Provided data ▸
..............................
-- ==== Sys2Proof/Machine/Queues.lean ====
section
/-! DEFINITION. The engines' queues (R147 to R154): the head, the ACLK in which it can begin, and beginning it. -/

namespace Sys2Proof.Machine

open Sys2Proof

/-- The head command of an engine and its priority (R152). -/
def EngSt.headCmd (e : EngSt) : Option (Nat × QCmd) :=
  match e.head with
  | none => none
  | some p => (e.list p).head?.map (fun q => (p, q))

/-- The ACLK in which an engine can begin its head: not before 4 ACLK after it became head, and after the ACLK that counts
as the last entry (R28) or last write (R189) of the command before. -/
def EngSt.beginAt (e : EngSt) (now : Nat) : Nat :=
  max now (max (e.headSince + 4) (if e.used then e.lastEntry + 1 else 0))

/-- The core's engines run: the core exists, its cluster's domain is on, its vat is not rebuilding the free list (R159), it is not
fenced, no abort has reached it, and no switch-out has stopped it. -/
def State.running (s : State) (c : Nat) : Bool :=
  s.corePresent c && s.clusterOn (cluInst c) && !((s.vat (cluInst c)).rebuild) && !(s.cutOff c) && (s.core c).abort.isNone && !(s.core c).stopped

/-- A switch-out has stopped the core's engines. -/
def State.stopping (s : State) (c : Nat) : Bool :=
  s.corePresent c && s.clusterOn (cluInst c) && !(s.cutOff c) && (s.core c).abort.isNone && (s.core c).stopped

/-- The engine has nothing begun that keeps it from beginning its next command: no WAIT, fence or RCH_CLOSE holds its queue, the VE has
made its last write (R189), and the data mover has issued the last iteration of its previous command (R239, R519). -/
def CoreSt.free (x : CoreSt) (e : Eng) : Bool :=
  (x.eng e).hold.isNone && (match e with
    | .ve => x.veFly.isNone
    | .dm => x.dmCmds.all (fun d => !d.issuing)
    | _ => true)

/-- Place of a command that a context switch stopped (R56), beside the lists 0 to 3. -/
def resumed : Nat := 4

/-- The command that engine `e` of core `c` begins next, when `ok` accepts it, with its list and its begin ACLK: one that a context
switch stopped, else the head. -/
def State.ready (s : State) (c : Nat) (e : Eng) (ok : Cmd → Bool) : Option (Nat × QCmd × Nat) :=
  let g := (s.core c).eng e
  if s.running c && (s.core c).free e then
    match g.resume with
    | some r => if ok r.q.cmd then some (resumed, r.q, max s.now (g.lastEntry + 1)) else none
    | none =>
      match g.headCmd with
      | some (p, q) => if ok q.cmd then some (p, q, g.beginAt s.now) else none
      | none => none
  else none

/-- The iteration in which the command that `ready` names begins: 0, or where a context switch stopped it. -/
def EngSt.firstIter (g : EngSt) : Nat :=
  match g.resume with
  | some r => r.next
  | none => 0

/-- An engine whose command has begun: the command leaves its list, and the ACLK is noted. -/
def EngSt.begun (g : EngSt) (p b : Nat) : EngSt :=
  if p = resumed then { g with resume := none, lastBegin := b, used := true, lastEntry := b }
  else { g.setList p ((g.list p).drop 1) with head := none, lastBegin := b, used := true, lastEntry := b }

/-- Beginning the command that `ready` names, in ACLK `b`, which the clock has reached. -/
def State.begin_ (s : State) (c : Nat) (e : Eng) (p b : Nat) : State :=
  (s.setNow b).modCore c (fun x => x.setEng e ((x.eng e).begun p b))

/-- The last entry or last write of an engine's timeline. -/
def State.setEntry (s : State) (c : Nat) (e : Eng) (t : Nat) : State :=
  s.modCore c (fun x => x.setEng e { x.eng e with lastEntry := t })

/-- The event bit ILLEGAL of the engine that reports it. -/
def State.evtIllegal (s : State) (c : Nat) : Eng → State
  | .me => (s.flag F.ME_EVT_ILLEGAL c).set F.ME_STATUS_LAST_STATUS c 3
  | .ve => s.flag F.VE_EVT_ILLEGAL c
  | .dm => s.flag F.DM_EVT_ILLEGAL c
  | .su => s.flag F.SU_EVT_ILLEGAL c

/-- A command that ends in the ACLK in which it begins. -/
def State.endNow (s : State) (c : Nat) (e : Eng) (q : QCmd) (status : Nat) : State := s.complete c e q status 0

/-- A completion that falls due in ACLK `t` (R154, R155, R193, R239, R361). -/
def State.completeAt (s : State) (c : Nat) (e : Eng) (q : QCmd) (status t : Nat) (iter : Nat := 0) : State :=
  s.modCore c (fun x => { x with dueCpl := x.dueCpl ++ [⟨t, e.code, q, status, iter⟩] })

end Sys2Proof.Machine
end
..............................
Exercise goal ▸ Determine how many lines in the entries hold the string "context". Write only the number.

Answer ▸ 3